In many respects, Mr. Ben was very lucky. Our two friends who were with him acted as surrogate parents, amping up their concern to the level of Shirley MacClaine in Terms of Endearment as necessary, while the army surgeon called in by the hospital stitched Mr. Ben's face back together. He didn't lose any teeth or break anything except his nose.

Poor nose! It already had a Bert-ish sort of thing going on. In fact we ARE Bert & Ernie:



I mean, right? Even the initials match up.

Anyway, Mr. Ben / Bert will be recovering at our apartment for the next few days. If, like Mr. Collins, you would like to condole with him, he is there, receiving guests, flowers, and ideas for what his nose should look like once the plastic surgeon is done with it.

Friday, July 02, 2010

The Piano Man Has Been Drinking

Last night I wrote in my journal, "I'm going home this weekend." Then I stopped and stared at the page, because "home" has never been so abstract. My parents sold the house I grew up in, the house on, yes, for real, Unicorn Lane, and moved to an apartment. This was somewhat tragic for me.

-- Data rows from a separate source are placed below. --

/-- O16. With nothing due, when 256 frames have been counted and the measurement's handling issues a hop: the decider
takes the report that the search result, the level of the block's 256 samples (those before the newest, which the
completing frame sync brought, log entry 8) and the Nrate just set give, and the event it emits is due (the events,
the learn's end, the decay event, the dwell expiry and a change of line condition stand as due marks, log entry 1); a
learn in progress observes the report's level and completes at 64; the accumulator of a HELD note's pitch class takes
the confidence of a voiced report; the decay counter rises by 1 and at D a decay event is due; the grain mode is
PERIOD with the report's period when it is voiced and a note is reported, else FIXED with 2,048; an enabled line's
silence counter rises by 1, at most to 4,095, and when the condition that R88 derives from the counter so raised
differs from the line condition, SILENCE_THRESHOLD is due; and a dwell in progress counts one hop, with its expiry due
at h. The audio port, tables, context, context copy, chord queue, match and ports are unchanged. (R12, R16, R17, R20,
R24, R86, R88, R89, R99, R101, R135, R154.) -/
def Obligations.HopReachesEveryBlock : Prop :=
  ∀ (s : State) (m : Nat) (a : Analysis) (o : RenderOrder) (n : Nat), s.Quiet → s.rate.run = some n → 256 ≤ n →
    (State.measure { s with rate := { s.rate with run := some (n - 256) } } m).2 = true →
    ∃ t, exec (.measurement m a o) s = .next t ∧
      let level := levelCode (peakOf ((s.tracker.history.drop (s.tracker.history.length - 257)).take 256))
      let r := makeReport s.tracker.settings t.rate.nrate level a
      let derived : LineCondition := if s.line.settings.enable = false then .off else if s.line.broken = true then .broken
        else if s.line.settings.lost ≠ 0 ∧ 8 * s.line.settings.lost ≤ t.line.silence then .lost
        else if s.line.settings.stale ≠ 0 ∧ 8 * s.line.settings.stale ≤ t.line.silence then .stale
        else if s.line.frameSeen = true then .active else .listening
      (t.decider, t.due.note) = deciderReport s.tracker.settings s.decider r ∧
      t.tracker = { s.tracker with learn := s.tracker.learn.map fun l =>
        ⟨l.method, l.count + 1, min l.smallest level, max l.largest level, l.sum + level⟩ } ∧
      t.due.learn = (s.tracker.learn.any fun l => decide (64 ≤ l.count + 1)) ∧
      t.key.acc = (if r.voiced = true then
          match t.decider.state with
          | .held N => integrate s.key.acc (N % 12) r.confidence
          | _ => s.key.acc
        else s.key.acc) ∧
      t.key.counter = s.key.counter + 1 ∧ t.due.decay = decide (s.key.decay ≤ s.key.counter + 1) ∧ t.key.evaluation = s.key.evaluation ∧
      t.renderer.grainMode = (if r.voiced = true ∧ t.decider.state.note ≠ none then .period else .fixed) ∧
      (∀ p, r.period = some p → r.voiced = true → t.decider.state.note ≠ none → t.renderer.grainLength = p) ∧
      (r.voiced = false ∨ t.decider.state.note = none → t.renderer.grainLength = 2048) ∧
      t.line = { s.line with silence := if s.line.settings.enable = true then min 4095 (s.line.silence + 1) else s.line.silence } ∧
      t.due.silence = decide (derived ≠ s.line.cond) ∧
      t.due.proposal = none ∧
      (∀ h, s.cue.entered = .dwell h → s.cue.running = true → s.cue.cursor ≠ none →
        t.cue = { s.cue with counter := s.cue.counter + 1 } ∧ t.due.dwell = decide (h ≤ s.cue.counter + 1)) ∧
      ((∀ h, s.cue.entered ≠ .dwell h) ∨ s.cue.running = false ∨ s.cue.cursor = none → t.cue = s.cue ∧ t.due.dwell = false) ∧
      t.asp = s.asp ∧ t.tables = s.tables ∧ t.ctx = s.ctx ∧ t.copy = s.copy ∧ t.queue = s.queue ∧ t.matcher = s.matcher ∧ t.ports = s.ports
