-- ==== Sys2Proof/Laws/Frame.lean ====
section
/-! SUPPORT. Frame lemmas: which parts of the state each shared operation leaves as they are. Each is one conjunction,
tagged `@[simp]`, with one equation for every part left alone. -/

namespace Sys2Proof.Machine

@[simp] theorem State.raise_frame (s : State) (f : Flag) :
    (s.raise f).asp = s.asp ∧ (s.raise f).rate = s.rate ∧ (s.raise f).tracker = s.tracker ∧ (s.raise f).decider = s.decider ∧
    (s.raise f).tables = s.tables ∧ (s.raise f).ctx = s.ctx ∧ (s.raise f).line = s.line ∧ (s.raise f).matcher = s.matcher ∧
    (s.raise f).queue = s.queue ∧ (s.raise f).key = s.key ∧ (s.raise f).copy = s.copy ∧ (s.raise f).voices = s.voices ∧
    (s.raise f).renderer = s.renderer ∧ (s.raise f).cue = s.cue ∧ (s.raise f).ports = s.ports ∧ (s.raise f).due = s.due ∧
    (s.raise f).draws = s.draws ∧ (s.raise f).pending = s.pending := by
  simp [State.raise]

@[simp] theorem State.raiseIf_frame (s : State) (c : Bool) (f : Flag) :
    (s.raiseIf c f).asp = s.asp ∧ (s.raiseIf c f).rate = s.rate ∧ (s.raiseIf c f).tracker = s.tracker ∧
    (s.raiseIf c f).decider = s.decider ∧ (s.raiseIf c f).tables = s.tables ∧ (s.raiseIf c f).ctx = s.ctx ∧ (s.raiseIf c f).line = s.line ∧
    (s.raiseIf c f).matcher = s.matcher ∧ (s.raiseIf c f).queue = s.queue ∧ (s.raiseIf c f).key = s.key ∧ (s.raiseIf c f).copy = s.copy ∧
    (s.raiseIf c f).voices = s.voices ∧ (s.raiseIf c f).renderer = s.renderer ∧ (s.raiseIf c f).cue = s.cue ∧
    (s.raiseIf c f).ports = s.ports ∧ (s.raiseIf c f).due = s.due ∧ (s.raiseIf c f).draws = s.draws ∧ (s.raiseIf c f).pending = s.pending := by
  simp only [State.raiseIf]; cases c <;> simp

@[simp] theorem State.reply_frame (s : State) (src : Manual) (r : Reply) :
    (s.reply src r).asp = s.asp ∧ (s.reply src r).rate = s.rate ∧ (s.reply src r).tracker = s.tracker ∧
    (s.reply src r).decider = s.decider ∧ (s.reply src r).tables = s.tables ∧ (s.reply src r).ctx = s.ctx ∧ (s.reply src r).line = s.line ∧
    (s.reply src r).matcher = s.matcher ∧ (s.reply src r).queue = s.queue ∧ (s.reply src r).key = s.key ∧ (s.reply src r).copy = s.copy ∧
    (s.reply src r).voices = s.voices ∧ (s.reply src r).renderer = s.renderer ∧ (s.reply src r).cue = s.cue ∧
    (s.reply src r).fault = s.fault ∧ (s.reply src r).due = s.due ∧ (s.reply src r).draws = s.draws ∧ (s.reply src r).pending = s.pending := by
  cases src <;> simp [State.reply]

However, they managed to squeeze the house into the apartment so that nothing looked *that* different, and to some extent I was satisfied.

Now the house is gone and the apartment is gone. My mother's new apartment is not yet finished, so in the meantime she is shacked up with my grandma. When I go down this weekend, then, I will be stay there with them -- three generations of females under one roof with the piano I get calls about from time to time.

[Phone rings]
ME: Hi Mom!
MOM: Hi sweetie. Grandma's been worrying about the piano again.
ME: Mom, we've talked about this. I can't take the piano.
MOM: I know, I know, but --
ME: No but! We already share a small one-bedroom with two African drums, a bicycle, and a whole arboretum of chairs!*
MOM: I know, I know. ... Are you thinking of maybe buying a bigger place?

Well, regardless, to DC I go, and I guess "home" is wherever my mom is, unless she moves to Mississippi or Brazil. Oh, dear, they must be very sad in Brazil today. I am happy, however, because I am rooting for the Netherlands and Ghana. (The Netherlands because we had Dutch au pairs growing up; because they have the best airport in Europe; & because it's not their fault Anne Frank died / Ghana because a number of my friends have lived there and not all of them contracted malaria; because the players are handsome; & because of white guilt. If Ghana plays Holland I do not know what I will do.)

When I was watching the end of the game today, an African gentleman approached me and asked who won. "The Netherlands!" I said. He looked at me without understanding. "Holland?" I tried. "The Dutch?" Still nothing. Finally, I said, "Europe. Europe won." And at last he said, "Ah! Okay."

That gentleman is almost as good at sports as I am! I really only know enough to root against countries that harbored Nazis or countries I'm temporarily mad at because I've just read the devastating but extremely well-written British novel, Little Bee.

But perhaps this is obvious. Perhaps you know this about me, that I am bad at sports, the same you already know Mel Gibson is an asshole and Shalom Auslander is adorably neurotic.

*I'm not sure how it happened but in our one-bedroom, we have:

- one arm chair
- one black metal desk chair
- two white table chairs
- two blue smaller arm-chairs
- one wooden fold-up chair
- one huge wooden rocking chair.

There are so many chairs there almost isn't room for people. Still, my friends cried out for a couch, so now, on top of all that seating, there is also a couch.